** RECORDS PROVIDED follows **

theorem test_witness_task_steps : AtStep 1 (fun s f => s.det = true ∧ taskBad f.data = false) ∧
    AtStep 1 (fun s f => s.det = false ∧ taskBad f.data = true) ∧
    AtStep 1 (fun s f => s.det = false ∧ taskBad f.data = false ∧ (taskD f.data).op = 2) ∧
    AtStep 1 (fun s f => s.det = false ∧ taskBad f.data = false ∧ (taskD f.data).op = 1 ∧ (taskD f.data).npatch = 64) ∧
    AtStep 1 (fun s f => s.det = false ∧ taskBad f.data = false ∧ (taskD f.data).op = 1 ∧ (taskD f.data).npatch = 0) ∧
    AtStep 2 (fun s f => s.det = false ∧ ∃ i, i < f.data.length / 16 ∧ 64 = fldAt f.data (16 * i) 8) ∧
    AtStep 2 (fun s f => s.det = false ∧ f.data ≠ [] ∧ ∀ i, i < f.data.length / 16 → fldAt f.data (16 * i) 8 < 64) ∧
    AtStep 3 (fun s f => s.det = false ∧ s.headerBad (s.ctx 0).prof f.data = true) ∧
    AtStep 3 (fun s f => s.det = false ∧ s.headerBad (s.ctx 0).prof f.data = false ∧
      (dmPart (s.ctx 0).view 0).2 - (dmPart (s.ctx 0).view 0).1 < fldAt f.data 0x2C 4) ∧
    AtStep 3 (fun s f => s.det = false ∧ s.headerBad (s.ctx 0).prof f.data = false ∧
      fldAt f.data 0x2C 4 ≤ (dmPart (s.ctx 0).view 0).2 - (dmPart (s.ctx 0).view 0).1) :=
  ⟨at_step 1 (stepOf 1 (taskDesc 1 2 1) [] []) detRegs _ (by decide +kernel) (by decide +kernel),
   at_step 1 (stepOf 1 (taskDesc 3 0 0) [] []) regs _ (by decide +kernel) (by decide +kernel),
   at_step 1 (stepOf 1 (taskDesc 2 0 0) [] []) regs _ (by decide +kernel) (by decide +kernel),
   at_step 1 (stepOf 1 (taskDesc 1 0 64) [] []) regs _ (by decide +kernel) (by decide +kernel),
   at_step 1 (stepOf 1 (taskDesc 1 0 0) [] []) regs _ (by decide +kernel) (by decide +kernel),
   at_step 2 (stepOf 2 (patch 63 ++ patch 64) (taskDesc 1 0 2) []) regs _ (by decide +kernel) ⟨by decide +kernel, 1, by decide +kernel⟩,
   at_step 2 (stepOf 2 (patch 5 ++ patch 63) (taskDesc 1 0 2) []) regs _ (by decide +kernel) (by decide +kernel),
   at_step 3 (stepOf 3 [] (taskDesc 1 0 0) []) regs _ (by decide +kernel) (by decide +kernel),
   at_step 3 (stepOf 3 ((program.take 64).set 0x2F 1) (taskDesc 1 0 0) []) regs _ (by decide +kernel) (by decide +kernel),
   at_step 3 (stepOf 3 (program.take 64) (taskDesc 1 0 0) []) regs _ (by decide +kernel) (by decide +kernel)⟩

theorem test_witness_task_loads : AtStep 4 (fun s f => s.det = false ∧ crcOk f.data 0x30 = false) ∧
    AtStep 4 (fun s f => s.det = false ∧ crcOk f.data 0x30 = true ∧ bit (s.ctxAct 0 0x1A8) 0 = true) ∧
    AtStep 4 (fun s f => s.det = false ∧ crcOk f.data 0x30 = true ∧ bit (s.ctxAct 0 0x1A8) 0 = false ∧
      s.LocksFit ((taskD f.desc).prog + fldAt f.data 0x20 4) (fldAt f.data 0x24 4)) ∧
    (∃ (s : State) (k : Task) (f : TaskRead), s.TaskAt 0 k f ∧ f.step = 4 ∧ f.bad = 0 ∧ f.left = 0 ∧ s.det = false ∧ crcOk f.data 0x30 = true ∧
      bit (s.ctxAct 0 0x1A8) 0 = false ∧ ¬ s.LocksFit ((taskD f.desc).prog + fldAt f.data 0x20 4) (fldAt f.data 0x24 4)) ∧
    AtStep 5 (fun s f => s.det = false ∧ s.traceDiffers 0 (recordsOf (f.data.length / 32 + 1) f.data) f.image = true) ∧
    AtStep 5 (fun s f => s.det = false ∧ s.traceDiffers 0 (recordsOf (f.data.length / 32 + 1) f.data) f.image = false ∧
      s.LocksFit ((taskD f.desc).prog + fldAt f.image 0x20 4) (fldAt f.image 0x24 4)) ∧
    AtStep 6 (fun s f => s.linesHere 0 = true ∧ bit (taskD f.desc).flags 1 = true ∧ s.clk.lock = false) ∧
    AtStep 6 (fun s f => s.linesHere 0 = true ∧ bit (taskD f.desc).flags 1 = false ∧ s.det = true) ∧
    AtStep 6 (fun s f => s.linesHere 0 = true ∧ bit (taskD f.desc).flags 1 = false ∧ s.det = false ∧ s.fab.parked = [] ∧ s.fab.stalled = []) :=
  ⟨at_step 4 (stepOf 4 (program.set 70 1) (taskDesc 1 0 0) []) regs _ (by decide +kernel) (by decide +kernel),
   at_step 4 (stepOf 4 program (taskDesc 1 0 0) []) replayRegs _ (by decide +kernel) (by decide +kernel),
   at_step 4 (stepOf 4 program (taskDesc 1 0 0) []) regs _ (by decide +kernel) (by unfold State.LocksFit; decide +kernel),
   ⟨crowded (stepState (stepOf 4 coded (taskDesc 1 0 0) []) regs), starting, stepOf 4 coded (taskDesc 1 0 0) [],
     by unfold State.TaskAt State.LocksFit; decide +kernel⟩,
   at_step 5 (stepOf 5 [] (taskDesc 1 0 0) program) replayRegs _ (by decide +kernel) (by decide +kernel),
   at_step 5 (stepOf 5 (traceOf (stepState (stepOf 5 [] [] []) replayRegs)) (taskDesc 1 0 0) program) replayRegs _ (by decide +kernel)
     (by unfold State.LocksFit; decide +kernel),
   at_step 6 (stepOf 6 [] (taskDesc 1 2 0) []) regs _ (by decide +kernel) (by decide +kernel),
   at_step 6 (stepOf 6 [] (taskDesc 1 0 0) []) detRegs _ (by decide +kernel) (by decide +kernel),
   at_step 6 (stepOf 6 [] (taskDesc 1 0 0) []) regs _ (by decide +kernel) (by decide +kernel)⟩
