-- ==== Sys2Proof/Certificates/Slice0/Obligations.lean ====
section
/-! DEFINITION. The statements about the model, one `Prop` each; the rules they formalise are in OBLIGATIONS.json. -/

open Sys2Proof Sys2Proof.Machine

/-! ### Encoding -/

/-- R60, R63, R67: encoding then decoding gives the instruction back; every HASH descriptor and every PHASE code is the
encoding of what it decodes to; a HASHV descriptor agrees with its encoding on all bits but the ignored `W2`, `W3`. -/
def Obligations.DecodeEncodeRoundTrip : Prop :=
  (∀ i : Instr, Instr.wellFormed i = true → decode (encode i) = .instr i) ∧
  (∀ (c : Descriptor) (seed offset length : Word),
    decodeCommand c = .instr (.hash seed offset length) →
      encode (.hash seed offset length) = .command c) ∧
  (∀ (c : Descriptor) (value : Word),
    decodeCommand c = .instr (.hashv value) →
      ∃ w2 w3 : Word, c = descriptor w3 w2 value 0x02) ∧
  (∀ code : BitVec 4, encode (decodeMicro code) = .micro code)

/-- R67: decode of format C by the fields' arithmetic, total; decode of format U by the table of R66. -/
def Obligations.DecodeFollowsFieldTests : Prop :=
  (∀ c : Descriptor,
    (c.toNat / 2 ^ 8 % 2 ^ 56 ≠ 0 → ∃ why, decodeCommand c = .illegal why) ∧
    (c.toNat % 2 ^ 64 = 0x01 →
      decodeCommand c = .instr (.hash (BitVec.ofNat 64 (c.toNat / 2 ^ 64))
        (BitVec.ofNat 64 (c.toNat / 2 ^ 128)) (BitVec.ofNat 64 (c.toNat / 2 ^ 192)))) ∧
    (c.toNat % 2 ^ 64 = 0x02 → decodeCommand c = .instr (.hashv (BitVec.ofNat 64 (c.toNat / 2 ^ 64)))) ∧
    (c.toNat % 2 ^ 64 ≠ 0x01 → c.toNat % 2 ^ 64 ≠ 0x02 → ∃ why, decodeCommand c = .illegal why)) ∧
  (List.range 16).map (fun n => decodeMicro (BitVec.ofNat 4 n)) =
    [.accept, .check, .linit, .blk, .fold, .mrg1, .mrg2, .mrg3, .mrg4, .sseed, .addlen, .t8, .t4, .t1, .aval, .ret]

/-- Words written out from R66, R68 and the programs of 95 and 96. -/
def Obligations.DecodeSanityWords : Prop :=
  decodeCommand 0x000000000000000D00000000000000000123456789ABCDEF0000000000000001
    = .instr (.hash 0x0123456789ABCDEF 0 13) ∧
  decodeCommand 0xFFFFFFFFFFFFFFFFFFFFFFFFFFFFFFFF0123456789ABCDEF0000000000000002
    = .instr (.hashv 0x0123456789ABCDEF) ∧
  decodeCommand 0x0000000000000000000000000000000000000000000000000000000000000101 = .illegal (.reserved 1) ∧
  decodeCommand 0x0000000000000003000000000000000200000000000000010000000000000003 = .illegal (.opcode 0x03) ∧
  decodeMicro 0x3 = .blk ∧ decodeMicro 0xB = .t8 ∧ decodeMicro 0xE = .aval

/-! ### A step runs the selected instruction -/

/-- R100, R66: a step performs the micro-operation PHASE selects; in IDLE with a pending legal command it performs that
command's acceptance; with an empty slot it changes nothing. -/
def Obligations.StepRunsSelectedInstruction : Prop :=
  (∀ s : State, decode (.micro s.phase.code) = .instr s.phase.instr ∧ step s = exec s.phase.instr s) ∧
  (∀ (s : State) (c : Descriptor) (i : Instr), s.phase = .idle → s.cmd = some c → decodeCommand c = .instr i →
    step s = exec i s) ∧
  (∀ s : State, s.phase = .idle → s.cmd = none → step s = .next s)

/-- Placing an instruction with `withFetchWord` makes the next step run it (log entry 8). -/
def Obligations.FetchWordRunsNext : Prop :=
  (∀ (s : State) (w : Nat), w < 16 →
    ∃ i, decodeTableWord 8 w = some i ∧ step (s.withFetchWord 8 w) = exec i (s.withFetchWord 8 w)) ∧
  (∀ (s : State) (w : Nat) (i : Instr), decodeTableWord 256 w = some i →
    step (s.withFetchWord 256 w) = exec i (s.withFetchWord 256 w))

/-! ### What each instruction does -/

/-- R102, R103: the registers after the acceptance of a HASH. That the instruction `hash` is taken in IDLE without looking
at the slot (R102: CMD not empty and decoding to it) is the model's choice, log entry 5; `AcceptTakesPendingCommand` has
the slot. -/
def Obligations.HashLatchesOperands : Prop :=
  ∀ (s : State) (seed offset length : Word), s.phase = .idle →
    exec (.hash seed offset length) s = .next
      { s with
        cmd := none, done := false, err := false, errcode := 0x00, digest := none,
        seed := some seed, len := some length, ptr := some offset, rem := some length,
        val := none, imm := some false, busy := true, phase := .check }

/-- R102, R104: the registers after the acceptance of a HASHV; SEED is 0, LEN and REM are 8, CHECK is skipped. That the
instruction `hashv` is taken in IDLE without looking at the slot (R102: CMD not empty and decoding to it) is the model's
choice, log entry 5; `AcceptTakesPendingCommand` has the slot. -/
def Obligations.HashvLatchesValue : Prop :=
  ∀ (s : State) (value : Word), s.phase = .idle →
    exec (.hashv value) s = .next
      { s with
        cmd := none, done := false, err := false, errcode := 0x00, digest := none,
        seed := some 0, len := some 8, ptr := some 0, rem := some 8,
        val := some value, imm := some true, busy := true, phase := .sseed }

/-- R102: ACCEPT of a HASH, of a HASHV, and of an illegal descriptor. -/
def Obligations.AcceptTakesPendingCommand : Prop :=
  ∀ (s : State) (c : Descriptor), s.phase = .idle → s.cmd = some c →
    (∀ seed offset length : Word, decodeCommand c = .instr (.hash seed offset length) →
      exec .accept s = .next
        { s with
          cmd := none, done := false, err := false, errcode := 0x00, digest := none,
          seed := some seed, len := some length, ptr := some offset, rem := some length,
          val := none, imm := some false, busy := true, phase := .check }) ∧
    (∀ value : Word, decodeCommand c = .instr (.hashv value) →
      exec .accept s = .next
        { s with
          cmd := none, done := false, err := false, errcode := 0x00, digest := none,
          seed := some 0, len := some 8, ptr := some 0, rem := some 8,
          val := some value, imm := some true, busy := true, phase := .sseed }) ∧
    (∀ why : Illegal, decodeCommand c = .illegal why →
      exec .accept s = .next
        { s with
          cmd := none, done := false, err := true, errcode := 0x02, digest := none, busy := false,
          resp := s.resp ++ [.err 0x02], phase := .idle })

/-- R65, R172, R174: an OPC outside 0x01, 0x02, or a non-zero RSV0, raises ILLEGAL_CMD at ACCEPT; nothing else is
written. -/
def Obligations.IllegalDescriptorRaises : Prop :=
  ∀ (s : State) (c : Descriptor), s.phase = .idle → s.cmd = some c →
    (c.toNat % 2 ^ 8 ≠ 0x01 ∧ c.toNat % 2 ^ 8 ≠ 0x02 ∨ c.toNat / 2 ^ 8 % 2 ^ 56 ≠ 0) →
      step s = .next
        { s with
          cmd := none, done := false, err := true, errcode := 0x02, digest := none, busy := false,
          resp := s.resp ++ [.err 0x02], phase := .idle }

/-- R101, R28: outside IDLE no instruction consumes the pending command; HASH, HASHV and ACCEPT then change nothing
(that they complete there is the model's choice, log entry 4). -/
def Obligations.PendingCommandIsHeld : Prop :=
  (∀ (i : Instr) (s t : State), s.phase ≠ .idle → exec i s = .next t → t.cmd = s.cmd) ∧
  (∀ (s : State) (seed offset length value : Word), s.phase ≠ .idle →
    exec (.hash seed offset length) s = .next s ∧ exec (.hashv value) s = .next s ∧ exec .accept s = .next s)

** End of RECORDS PROVIDED **

* **PROBLEM DETAILS**
Pull every line containing "view" out of the material and copy it.

* **SOLVED PROBLEM**
      (dmPart (s.ctx 0).view 0).2 - (dmPart (s.ctx 0).view 0).1 < fldAt f.data 0x2C 4) ∧
      fldAt f.data 0x2C 4 ≤ (dmPart (s.ctx 0).view 0).2 - (dmPart (s.ctx 0).view 0).1) :=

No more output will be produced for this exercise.